TO DO: Every line of the entries below from the one containing "one VAULT. -/" to the one containing "t → LightSafe t", both ends included, must be written out exactly. No other line belongs in the answer.

DATA FOR REVIEW:
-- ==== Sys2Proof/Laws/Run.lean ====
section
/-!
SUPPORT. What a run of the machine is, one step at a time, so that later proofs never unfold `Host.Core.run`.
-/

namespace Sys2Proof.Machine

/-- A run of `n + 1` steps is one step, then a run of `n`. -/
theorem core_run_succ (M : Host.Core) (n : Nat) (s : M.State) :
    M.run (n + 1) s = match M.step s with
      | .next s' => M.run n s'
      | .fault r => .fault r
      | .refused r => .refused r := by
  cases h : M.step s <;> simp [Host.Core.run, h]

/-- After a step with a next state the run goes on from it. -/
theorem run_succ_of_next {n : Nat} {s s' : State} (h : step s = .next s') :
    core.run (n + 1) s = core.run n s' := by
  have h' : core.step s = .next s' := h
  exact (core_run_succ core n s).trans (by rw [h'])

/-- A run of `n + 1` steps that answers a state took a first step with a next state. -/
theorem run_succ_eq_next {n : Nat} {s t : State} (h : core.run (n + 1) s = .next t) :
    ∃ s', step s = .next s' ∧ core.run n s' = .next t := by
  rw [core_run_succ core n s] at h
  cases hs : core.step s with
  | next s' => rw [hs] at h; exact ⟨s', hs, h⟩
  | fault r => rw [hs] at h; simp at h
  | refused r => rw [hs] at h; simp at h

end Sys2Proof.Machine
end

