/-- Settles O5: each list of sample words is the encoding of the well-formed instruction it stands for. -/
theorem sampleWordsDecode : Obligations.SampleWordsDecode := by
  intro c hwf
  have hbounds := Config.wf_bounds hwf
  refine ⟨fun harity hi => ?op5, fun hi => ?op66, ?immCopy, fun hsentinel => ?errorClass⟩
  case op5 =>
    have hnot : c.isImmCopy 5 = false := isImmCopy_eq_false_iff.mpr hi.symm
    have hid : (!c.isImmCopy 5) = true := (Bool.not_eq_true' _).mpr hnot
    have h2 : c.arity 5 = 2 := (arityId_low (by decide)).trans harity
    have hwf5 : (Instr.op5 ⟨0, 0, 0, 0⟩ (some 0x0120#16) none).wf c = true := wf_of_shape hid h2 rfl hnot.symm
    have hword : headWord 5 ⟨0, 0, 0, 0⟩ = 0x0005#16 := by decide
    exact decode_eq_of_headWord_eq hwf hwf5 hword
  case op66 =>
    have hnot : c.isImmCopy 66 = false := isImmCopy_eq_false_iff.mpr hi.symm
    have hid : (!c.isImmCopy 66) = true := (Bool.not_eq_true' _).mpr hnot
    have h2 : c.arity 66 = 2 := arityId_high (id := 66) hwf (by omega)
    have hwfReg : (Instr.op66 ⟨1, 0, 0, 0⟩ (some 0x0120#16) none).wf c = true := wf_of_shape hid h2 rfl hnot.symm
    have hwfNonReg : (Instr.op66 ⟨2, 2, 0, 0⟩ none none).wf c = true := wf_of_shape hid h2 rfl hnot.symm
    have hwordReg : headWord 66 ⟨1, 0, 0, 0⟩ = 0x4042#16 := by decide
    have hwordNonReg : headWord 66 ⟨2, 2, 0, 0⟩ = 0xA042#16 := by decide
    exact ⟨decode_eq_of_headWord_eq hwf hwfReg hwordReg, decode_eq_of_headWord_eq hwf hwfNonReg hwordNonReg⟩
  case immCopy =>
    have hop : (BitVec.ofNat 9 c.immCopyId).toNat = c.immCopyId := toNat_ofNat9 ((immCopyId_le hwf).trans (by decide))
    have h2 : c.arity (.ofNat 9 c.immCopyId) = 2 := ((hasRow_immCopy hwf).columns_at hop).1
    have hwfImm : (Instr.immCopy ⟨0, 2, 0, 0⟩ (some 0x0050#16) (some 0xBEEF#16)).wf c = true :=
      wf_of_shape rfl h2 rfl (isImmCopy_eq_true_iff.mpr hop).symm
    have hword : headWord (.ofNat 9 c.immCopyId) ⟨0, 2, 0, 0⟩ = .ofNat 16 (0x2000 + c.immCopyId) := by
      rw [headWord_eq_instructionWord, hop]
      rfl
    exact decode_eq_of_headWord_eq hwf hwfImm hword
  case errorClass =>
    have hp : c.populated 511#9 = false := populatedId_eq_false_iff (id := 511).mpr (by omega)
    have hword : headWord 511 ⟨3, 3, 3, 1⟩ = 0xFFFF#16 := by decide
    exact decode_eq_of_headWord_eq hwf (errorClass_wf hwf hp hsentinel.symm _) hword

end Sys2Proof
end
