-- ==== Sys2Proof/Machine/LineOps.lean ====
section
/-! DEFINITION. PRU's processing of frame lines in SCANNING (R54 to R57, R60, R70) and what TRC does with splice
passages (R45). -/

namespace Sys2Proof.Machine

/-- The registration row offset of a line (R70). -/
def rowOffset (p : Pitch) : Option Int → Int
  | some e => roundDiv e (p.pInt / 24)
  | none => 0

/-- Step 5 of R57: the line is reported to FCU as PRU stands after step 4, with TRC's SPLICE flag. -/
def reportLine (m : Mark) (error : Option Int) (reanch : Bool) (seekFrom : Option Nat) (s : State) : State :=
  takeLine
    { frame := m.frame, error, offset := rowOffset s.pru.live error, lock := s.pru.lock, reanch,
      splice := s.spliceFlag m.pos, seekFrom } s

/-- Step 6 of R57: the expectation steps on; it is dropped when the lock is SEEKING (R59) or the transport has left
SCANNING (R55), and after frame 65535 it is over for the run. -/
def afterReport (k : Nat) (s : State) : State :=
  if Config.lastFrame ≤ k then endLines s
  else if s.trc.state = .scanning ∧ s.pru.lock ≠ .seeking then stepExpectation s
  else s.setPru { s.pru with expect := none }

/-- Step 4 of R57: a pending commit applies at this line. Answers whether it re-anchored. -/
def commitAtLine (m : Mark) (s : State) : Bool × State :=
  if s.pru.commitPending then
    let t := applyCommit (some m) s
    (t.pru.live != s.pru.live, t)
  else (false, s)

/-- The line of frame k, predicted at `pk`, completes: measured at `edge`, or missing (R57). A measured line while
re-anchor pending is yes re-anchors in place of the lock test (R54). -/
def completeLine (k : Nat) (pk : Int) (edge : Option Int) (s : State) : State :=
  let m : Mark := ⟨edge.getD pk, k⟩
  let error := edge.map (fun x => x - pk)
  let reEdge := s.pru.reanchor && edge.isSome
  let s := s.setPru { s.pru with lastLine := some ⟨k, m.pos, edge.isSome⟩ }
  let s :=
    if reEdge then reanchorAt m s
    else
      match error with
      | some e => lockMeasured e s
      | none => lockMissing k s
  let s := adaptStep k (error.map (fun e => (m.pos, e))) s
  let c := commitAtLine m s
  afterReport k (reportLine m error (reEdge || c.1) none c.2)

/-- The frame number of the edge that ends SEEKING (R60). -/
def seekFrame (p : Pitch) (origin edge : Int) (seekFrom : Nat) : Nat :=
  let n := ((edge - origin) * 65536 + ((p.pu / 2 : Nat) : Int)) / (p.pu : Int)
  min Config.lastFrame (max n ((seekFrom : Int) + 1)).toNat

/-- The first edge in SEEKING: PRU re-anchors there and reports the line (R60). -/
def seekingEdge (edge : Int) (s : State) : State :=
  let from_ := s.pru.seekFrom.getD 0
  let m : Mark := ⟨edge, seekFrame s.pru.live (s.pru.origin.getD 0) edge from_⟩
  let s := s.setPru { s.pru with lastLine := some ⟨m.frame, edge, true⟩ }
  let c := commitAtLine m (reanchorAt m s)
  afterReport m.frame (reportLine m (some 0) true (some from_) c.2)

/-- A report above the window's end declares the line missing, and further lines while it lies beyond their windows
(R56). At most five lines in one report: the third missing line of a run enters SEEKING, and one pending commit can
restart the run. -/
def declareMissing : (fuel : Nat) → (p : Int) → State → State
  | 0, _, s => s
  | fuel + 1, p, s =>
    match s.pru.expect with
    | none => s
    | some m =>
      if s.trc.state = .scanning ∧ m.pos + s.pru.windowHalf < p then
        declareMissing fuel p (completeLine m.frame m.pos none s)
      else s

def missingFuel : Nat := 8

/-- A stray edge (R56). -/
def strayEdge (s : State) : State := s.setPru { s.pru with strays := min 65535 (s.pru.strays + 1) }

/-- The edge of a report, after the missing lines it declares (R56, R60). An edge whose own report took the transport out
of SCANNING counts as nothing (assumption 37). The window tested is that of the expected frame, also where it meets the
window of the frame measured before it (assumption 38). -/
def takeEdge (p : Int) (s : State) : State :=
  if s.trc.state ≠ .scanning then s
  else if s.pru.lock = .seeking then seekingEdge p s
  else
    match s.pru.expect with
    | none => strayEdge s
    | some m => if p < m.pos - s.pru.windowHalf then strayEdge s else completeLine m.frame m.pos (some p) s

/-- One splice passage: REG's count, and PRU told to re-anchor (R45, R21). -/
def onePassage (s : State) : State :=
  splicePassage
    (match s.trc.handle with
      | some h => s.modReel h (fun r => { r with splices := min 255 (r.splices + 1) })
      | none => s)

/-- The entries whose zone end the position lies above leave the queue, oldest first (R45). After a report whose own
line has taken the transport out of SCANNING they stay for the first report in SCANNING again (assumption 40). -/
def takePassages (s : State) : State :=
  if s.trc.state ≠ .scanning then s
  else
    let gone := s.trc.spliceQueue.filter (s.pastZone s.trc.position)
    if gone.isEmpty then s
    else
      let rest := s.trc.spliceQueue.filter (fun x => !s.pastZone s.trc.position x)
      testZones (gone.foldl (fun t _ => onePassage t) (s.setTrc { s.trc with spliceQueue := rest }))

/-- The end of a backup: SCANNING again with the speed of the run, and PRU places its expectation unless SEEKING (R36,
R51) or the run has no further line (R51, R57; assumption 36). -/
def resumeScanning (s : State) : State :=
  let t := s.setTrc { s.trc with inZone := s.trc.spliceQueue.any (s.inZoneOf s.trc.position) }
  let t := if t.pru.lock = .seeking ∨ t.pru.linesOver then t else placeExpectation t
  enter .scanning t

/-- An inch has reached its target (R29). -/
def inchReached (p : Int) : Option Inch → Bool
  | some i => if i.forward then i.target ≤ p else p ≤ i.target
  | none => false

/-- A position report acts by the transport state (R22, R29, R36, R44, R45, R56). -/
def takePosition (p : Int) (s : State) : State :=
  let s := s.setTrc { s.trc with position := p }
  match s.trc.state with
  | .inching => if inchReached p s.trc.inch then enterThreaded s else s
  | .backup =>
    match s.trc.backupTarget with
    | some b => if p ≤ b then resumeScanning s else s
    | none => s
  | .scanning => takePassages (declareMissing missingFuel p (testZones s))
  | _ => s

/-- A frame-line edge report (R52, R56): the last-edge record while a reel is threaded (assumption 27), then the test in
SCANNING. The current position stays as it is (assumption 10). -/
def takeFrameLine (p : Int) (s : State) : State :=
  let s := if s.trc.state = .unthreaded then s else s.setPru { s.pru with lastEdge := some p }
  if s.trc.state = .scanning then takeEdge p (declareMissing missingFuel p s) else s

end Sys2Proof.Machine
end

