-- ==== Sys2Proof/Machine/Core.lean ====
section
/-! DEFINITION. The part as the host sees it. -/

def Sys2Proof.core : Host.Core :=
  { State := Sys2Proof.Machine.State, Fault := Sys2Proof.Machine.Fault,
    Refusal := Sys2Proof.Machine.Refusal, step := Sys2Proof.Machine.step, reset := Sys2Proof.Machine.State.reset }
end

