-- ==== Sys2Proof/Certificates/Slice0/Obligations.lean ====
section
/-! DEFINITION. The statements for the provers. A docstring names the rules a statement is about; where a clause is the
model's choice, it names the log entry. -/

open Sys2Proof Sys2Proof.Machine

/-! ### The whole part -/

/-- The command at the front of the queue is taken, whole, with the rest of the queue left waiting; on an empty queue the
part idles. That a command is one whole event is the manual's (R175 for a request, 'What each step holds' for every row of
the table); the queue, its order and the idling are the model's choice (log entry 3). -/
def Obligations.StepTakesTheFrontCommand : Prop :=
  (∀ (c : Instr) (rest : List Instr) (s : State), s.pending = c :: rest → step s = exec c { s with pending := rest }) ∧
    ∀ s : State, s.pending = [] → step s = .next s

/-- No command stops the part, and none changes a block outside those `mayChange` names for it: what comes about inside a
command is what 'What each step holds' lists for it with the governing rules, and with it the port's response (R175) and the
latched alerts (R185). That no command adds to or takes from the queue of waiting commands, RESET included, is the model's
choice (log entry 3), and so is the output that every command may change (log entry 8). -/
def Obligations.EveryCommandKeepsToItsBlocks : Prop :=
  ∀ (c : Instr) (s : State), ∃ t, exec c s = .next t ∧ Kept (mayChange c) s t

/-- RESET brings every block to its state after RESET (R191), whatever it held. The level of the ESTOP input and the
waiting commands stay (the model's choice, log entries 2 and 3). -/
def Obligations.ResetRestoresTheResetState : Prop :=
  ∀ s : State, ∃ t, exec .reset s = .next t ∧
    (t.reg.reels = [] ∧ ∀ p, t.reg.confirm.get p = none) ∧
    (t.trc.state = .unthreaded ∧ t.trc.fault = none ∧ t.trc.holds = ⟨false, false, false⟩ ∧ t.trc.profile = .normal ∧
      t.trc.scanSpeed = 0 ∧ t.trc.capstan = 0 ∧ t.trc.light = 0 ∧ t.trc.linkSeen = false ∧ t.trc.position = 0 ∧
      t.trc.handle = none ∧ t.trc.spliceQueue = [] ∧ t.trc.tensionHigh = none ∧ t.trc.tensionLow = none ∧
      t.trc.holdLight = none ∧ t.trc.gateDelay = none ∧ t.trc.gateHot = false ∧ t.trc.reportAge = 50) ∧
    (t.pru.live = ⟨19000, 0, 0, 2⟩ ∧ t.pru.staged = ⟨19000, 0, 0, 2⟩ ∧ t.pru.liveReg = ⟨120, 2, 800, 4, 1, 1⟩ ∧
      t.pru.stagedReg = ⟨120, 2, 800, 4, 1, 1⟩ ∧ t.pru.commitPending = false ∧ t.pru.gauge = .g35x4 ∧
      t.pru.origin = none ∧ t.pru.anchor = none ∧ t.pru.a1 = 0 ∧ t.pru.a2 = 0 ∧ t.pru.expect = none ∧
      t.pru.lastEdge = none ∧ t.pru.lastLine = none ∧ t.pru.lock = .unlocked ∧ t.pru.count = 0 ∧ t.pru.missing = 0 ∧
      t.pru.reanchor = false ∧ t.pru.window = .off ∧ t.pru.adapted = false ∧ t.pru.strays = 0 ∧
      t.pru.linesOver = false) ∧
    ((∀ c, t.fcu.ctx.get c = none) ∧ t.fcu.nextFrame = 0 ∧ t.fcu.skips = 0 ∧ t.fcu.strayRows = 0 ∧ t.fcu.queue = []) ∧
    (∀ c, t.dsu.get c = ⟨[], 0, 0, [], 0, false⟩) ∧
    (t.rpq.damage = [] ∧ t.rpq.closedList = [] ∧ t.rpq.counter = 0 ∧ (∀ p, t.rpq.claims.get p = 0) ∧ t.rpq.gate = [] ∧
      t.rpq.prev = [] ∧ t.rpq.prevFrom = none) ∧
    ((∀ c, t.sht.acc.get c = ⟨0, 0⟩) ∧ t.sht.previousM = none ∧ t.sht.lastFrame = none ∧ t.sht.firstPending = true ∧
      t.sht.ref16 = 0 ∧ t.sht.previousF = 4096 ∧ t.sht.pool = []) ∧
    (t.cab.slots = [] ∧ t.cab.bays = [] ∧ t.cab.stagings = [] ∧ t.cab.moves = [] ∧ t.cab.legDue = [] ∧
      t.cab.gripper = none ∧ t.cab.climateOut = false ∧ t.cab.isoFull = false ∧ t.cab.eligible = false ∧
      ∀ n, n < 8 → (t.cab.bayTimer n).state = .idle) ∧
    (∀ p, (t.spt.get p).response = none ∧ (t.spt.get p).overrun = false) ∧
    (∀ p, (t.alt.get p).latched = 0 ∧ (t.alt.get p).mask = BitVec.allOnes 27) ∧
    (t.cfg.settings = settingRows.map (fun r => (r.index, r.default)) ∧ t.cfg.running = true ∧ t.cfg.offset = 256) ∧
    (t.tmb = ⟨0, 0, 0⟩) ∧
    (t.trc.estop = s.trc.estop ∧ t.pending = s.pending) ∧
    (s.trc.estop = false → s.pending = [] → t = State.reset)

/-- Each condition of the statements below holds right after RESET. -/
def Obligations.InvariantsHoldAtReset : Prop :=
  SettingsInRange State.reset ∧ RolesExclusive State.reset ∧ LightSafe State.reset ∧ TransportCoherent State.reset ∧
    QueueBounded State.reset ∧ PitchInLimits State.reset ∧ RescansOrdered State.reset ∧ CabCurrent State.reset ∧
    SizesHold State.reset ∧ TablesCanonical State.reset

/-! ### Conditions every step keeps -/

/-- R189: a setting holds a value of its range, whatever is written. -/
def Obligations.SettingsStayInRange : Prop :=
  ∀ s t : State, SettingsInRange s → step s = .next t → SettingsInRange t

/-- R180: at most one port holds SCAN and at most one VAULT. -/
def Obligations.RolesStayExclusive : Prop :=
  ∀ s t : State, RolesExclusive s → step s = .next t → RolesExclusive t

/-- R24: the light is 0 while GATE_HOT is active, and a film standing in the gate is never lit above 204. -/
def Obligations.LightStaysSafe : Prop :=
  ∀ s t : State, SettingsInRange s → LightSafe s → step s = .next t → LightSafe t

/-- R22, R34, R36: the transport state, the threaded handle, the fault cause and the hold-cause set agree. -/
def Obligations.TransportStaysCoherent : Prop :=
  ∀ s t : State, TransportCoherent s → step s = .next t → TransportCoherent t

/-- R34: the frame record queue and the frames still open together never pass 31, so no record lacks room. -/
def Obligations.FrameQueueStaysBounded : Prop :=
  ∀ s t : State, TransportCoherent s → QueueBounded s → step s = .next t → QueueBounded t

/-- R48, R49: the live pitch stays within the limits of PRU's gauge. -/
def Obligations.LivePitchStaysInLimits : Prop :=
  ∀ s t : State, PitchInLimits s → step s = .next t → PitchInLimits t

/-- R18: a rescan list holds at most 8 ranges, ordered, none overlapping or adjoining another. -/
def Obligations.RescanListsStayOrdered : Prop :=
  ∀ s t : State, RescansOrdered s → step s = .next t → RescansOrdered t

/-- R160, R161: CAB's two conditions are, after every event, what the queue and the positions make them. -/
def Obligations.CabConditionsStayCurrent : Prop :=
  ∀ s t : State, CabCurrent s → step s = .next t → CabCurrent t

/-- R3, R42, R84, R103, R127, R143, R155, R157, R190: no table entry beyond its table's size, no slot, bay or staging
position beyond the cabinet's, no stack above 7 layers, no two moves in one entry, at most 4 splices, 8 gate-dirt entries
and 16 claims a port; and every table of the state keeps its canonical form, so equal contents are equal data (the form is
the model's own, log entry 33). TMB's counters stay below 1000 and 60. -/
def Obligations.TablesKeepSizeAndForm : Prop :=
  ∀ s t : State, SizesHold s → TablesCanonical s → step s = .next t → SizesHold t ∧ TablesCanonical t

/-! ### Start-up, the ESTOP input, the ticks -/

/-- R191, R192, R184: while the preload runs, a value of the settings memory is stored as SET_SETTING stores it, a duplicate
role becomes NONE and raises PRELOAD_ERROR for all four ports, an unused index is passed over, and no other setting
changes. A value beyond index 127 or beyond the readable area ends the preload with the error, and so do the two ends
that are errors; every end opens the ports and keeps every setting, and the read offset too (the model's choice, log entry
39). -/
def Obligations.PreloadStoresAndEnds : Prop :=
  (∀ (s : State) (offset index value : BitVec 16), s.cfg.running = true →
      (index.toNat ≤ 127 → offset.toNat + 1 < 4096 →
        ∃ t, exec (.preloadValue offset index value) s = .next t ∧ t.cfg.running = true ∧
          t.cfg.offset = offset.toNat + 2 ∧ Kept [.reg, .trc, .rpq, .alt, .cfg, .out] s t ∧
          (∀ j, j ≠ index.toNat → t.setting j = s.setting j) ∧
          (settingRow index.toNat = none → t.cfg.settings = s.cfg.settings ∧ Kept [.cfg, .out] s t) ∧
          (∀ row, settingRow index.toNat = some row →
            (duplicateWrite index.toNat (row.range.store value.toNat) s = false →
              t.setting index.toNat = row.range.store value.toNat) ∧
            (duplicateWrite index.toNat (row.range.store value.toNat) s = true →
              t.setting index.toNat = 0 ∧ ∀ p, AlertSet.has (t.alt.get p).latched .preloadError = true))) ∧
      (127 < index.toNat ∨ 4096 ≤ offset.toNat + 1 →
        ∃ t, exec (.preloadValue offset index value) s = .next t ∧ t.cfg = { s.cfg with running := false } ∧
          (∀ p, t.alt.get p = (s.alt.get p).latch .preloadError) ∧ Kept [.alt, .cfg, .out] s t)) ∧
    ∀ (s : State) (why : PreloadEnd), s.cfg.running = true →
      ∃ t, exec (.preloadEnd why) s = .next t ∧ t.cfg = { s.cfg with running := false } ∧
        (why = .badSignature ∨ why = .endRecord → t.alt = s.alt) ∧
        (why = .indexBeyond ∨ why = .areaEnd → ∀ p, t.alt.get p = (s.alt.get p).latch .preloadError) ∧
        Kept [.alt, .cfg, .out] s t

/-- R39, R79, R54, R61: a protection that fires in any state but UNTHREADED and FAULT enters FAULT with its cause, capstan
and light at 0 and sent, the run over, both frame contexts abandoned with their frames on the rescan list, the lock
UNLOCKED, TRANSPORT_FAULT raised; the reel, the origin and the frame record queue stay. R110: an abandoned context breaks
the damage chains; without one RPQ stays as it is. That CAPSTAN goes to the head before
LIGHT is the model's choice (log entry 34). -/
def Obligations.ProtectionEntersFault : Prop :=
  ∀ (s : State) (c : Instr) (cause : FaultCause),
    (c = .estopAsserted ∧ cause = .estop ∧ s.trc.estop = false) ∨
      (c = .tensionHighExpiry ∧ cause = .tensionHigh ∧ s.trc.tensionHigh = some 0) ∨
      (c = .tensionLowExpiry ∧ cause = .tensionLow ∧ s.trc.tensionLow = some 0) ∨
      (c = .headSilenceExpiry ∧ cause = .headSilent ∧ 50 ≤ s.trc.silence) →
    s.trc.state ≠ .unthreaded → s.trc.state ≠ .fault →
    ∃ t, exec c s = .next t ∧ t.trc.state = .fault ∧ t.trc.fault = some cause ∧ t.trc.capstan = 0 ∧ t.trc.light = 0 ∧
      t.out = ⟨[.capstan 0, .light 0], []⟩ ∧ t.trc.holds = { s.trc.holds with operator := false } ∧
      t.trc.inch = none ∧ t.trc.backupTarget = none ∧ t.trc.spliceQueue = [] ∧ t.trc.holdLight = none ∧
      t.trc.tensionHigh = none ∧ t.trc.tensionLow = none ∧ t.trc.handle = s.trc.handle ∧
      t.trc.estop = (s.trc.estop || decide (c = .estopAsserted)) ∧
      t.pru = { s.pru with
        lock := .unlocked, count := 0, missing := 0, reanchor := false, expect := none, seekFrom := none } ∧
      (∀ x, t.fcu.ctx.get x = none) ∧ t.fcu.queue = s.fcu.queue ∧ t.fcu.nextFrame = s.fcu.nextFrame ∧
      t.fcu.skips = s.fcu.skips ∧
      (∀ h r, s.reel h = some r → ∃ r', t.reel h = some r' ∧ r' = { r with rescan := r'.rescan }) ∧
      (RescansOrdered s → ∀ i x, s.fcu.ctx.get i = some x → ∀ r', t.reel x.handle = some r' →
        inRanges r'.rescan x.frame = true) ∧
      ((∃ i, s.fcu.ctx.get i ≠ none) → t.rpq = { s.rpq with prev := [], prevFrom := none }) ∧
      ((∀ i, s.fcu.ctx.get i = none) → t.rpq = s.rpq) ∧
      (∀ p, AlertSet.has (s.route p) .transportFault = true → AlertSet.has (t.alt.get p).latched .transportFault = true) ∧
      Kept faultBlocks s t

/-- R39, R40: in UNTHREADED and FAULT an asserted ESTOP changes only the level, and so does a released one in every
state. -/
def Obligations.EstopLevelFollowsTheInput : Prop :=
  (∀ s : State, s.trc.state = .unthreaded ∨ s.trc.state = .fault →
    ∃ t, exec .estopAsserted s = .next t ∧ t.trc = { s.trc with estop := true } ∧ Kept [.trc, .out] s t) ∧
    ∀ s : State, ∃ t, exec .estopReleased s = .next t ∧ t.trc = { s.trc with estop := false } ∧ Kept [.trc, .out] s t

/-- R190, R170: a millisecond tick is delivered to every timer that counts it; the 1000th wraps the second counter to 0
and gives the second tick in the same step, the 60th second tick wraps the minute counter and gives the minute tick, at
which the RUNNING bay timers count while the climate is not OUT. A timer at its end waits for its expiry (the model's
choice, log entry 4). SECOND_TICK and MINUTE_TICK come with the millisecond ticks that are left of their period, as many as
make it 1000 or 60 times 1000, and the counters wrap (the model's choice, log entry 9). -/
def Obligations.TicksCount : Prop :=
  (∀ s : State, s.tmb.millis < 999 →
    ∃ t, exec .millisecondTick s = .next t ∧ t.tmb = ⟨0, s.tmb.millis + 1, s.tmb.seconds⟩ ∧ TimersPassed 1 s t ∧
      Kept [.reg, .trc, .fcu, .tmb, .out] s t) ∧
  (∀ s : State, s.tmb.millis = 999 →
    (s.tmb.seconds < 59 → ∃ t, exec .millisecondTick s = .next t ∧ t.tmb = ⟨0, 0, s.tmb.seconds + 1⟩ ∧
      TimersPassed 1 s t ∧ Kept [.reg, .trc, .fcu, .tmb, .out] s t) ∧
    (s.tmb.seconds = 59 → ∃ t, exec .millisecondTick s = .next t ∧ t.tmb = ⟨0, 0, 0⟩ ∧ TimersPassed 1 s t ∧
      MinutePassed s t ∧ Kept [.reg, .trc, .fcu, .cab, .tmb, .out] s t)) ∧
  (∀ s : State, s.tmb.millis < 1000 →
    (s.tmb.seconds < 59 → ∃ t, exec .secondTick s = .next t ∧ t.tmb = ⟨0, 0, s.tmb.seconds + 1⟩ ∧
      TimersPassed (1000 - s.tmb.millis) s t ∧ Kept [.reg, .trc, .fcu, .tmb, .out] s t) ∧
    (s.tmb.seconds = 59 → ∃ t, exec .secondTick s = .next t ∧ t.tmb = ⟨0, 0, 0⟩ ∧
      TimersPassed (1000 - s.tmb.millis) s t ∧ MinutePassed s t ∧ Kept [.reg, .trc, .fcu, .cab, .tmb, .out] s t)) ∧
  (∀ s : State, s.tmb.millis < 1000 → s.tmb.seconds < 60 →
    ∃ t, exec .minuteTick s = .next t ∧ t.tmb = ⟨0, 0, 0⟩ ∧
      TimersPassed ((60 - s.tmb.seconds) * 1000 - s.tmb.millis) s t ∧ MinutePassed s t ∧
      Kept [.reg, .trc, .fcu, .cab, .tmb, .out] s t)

OUTPUT BELOW:
/-- R180: at most one port holds SCAN and at most one VAULT. -/
def Obligations.RolesStayExclusive : Prop :=
  ∀ s t : State, RolesExclusive s → step s = .next t → RolesExclusive t

/-- R24: the light is 0 while GATE_HOT is active, and a film standing in the gate is never lit above 204. -/
def Obligations.LightStaysSafe : Prop :=
  ∀ s t : State, SettingsInRange s → LightSafe s → step s = .next t → LightSafe t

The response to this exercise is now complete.